**EXERCISE REQUIREMENTS**:
If a line in the records below holds the string "left", count it, and state only the final count.

(Excerpts from a dataset)
/-- A choice of the environment: which agent acts next, and the finer steps that no row of the opcode table names. -/
inductive Move where
  /-- Core `c` takes its next boundary. -/
  | core (c : CoreId)
  /-- An event of the opcode table. -/
  | ev (i : Instr)
  /-- The device consumes the next record of stream `n`, if it is the next of the series (23 R402). -/
  | consume (n : Nat)
  /-- A line leaves a tile's L1 by replacement (12 R263). -/
  | l1Evict (tile line : Nat)
  /-- The ring port sends the next packet of a put or flag on a path, what it has not yet read of its source read now (07
  R200). -/
  | ringSend (c : CoreId) (n path : Nat)
  /-- The ring port reads a 32-byte beat of a put's source ahead of its packet (11 R258). -/
  | ringRead (c : CoreId) (n beat : Nat)
  /-- An engine moves one more unit of an operation: of a copy the 32-byte piece `pick`, counted from the first that is
  left (06 R155, 12 R277). -/
  | engineBeat (c : CoreId) (tl : Timeline) (n pick : Nat)
  /-- A core takes the predecessor steps of its oldest FENCE (04 R110). -/
  | fence (c : CoreId)
  /-- A core's micro-TLB drops its entry for an address (14 R308). -/
  | tlbDrop (c : CoreId) (va : Nat)
  /-- A cluster's second-level TLB drops its entries for an address (14 R308). -/
  | tlb2Drop (cl va : Nat)
  /-- A die's walk cache drops the entry at a physical address (14 R308). -/
  | walkDrop (d pa : Nat)
  /-- The plan of core `c`: which coming loads and atomics are left outstanding at issue. -/
  | plan (c : CoreId) (l : List Bool)
  /-- Core `c` reads beat `k` of those that its outstanding load `n` has still to read (04 R100). -/
  | loadBeat (c : CoreId) (n k : Nat)
  /-- Core `c` reads the beat at a generic address ahead of a load that it has not issued (12 R268). -/
  | early (c : CoreId) (va : Nat)
  /-- The driver places a launch card in memory, as the fields ZOF lists (09 R210). -/
  | card (pa : Nat) (fields : List CardField)
  /-- The host marks a region of the CXL device as persistent (23 R399, log 76). -/
  | persist (base len : Nat)
  deriving DecidableEq, Repr

/-- One ZT4 package. The last group of fields is the model's own. -/
structure State where
  cores : SMap Core := []
  tiles : SMap Tile := []
  clusters : SMap Cluster := []
  dies : SMap Die := []
  wstack : Mem := []
  backing : SMap Backing := []
  /-- Poisoned 32-byte beats of the W-stack (10 R250). -/
  wpoison : List Nat := []
  /-- Lines that patrol scrubbing has reported (22 R394, log 73). -/
  scrubbed : List Site := []
  objs : SMap SObj := []
  sorters : SMap Sorter := []
  mem : Mem := []
  host : Mem := []
  /-- What the capacity tier stores of each line: its payload, in place or in its overflow slot; unlisted, none (13
  R295). -/
  tier : SMap (List Byte) := []
  tierTags : SMap TierTag := []
  pools : SMap (List Nat) := []
  slices : SMap Slice := []
  homeQ : List HomeWrite := []
  /-- The latest use of each frame of physical memory, by frame number with its view (14 R312). -/
  frames : SMap FrameUse := []
  viewPend : List ViewWrite := []
  /-- View lines that stand in L2 slices, in the order in which the cross-view directories took them (14 R318). -/
  viewDir : List Nat := []
  /-- What lines held before writes reached them at home, oldest first, while a launch is live (02 R61). -/
  past : List (Nat × List Byte) := []
  poison : List Nat := []
  regions : SMap Region := []
  flight : List Pair := []
  /-- Pairs that have left the cores of the package. -/
  pairsOut : Nat := 0
  ops : List EngOp := []
  orphans : List Orphan := []
  ctxs : SMap Ctx := []
  launches : List Launch := []
  pageReqs : List PageReq := []
  migrations : List Migration := []
  saved : List SavedRec := []
  /-- Probes of drain domains, by domain (09 R229). -/
  probes : SMap Probe := []
  /-- The latest receipt of something that core `c` sent, at an interface that lies on probe paths from level `l` upward:
  under 8 c + l (09 R228, R229). -/
  received : SMap Nat := []
  receipts : Nat := 0
  ring : Ring := {}
  bar0 : Bar0 := {}
  cfg : DevCfg := {}
  streamPos : SMap Nat := []
  lastDev : Nat := 0
  evTail : Nat := 0
  backlog : List DevRec := []
  kept : List DevRec := []
  /-- Since when a record waits for a missing one, and whether SEQ_GAP has been written (R402). -/
  gap : Option (Nat × Bool) := none
  /-- Records written to the event ring since MSI-X vector 0 was last raised, since when, and how often it was raised (23
  R400). -/
  msix : Nat := 0
  msixSince : Nat := 0
  msixRaised : Nat := 0
  limit : Nat := 1400
  measured : Nat := 0
  capHigh : Bool := false
  ckpt : Option CkptRun := none
  heldRecs : List Instr := []
  /-- Headers of the checkpoint streams written so far, by digest. -/
  safe : SMap Snapshot := []
  attachPending : Option (BitVec 32) := none
  telNext : Nat := 0
  bootSlot : Nat := 0
  /-- Guardbands written to flash since manufacture, by tile (R393). -/
  flash : SMap Nat := []
  /-- What the host has written through BAR0's flash window, by offset in it (23 R416). -/
  flashWords : SMap Word := []
  /-- The operating-point table: nominal set points in mV, by point (22 R387, 23 R416). -/
  points : List Nat := []
  /-- Persistent regions of the CXL device, which the capacity tier does not hold, and their bytes (23 R399, log 76). -/
  persist : List (Nat × Nat) := []
  safeCxl : Mem := []
  /-- The last consumed RING_CFG and DEV_CONFIG with their blocks (R417). -/
  ringRec : List Byte := []
  devRec : List Byte := []
  now : Nat := 0
  -- the model's own
  cur : CoreId := 0
  agenda : List Move := []
  tick : Nat := 0
  cards : SMap (List CardField) := []
  nextInst : Nat := 1
  nextOp : Nat := 1
  orders : Nat := 0
  deriving DecidableEq, Repr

**TASK SOLUTION**:
3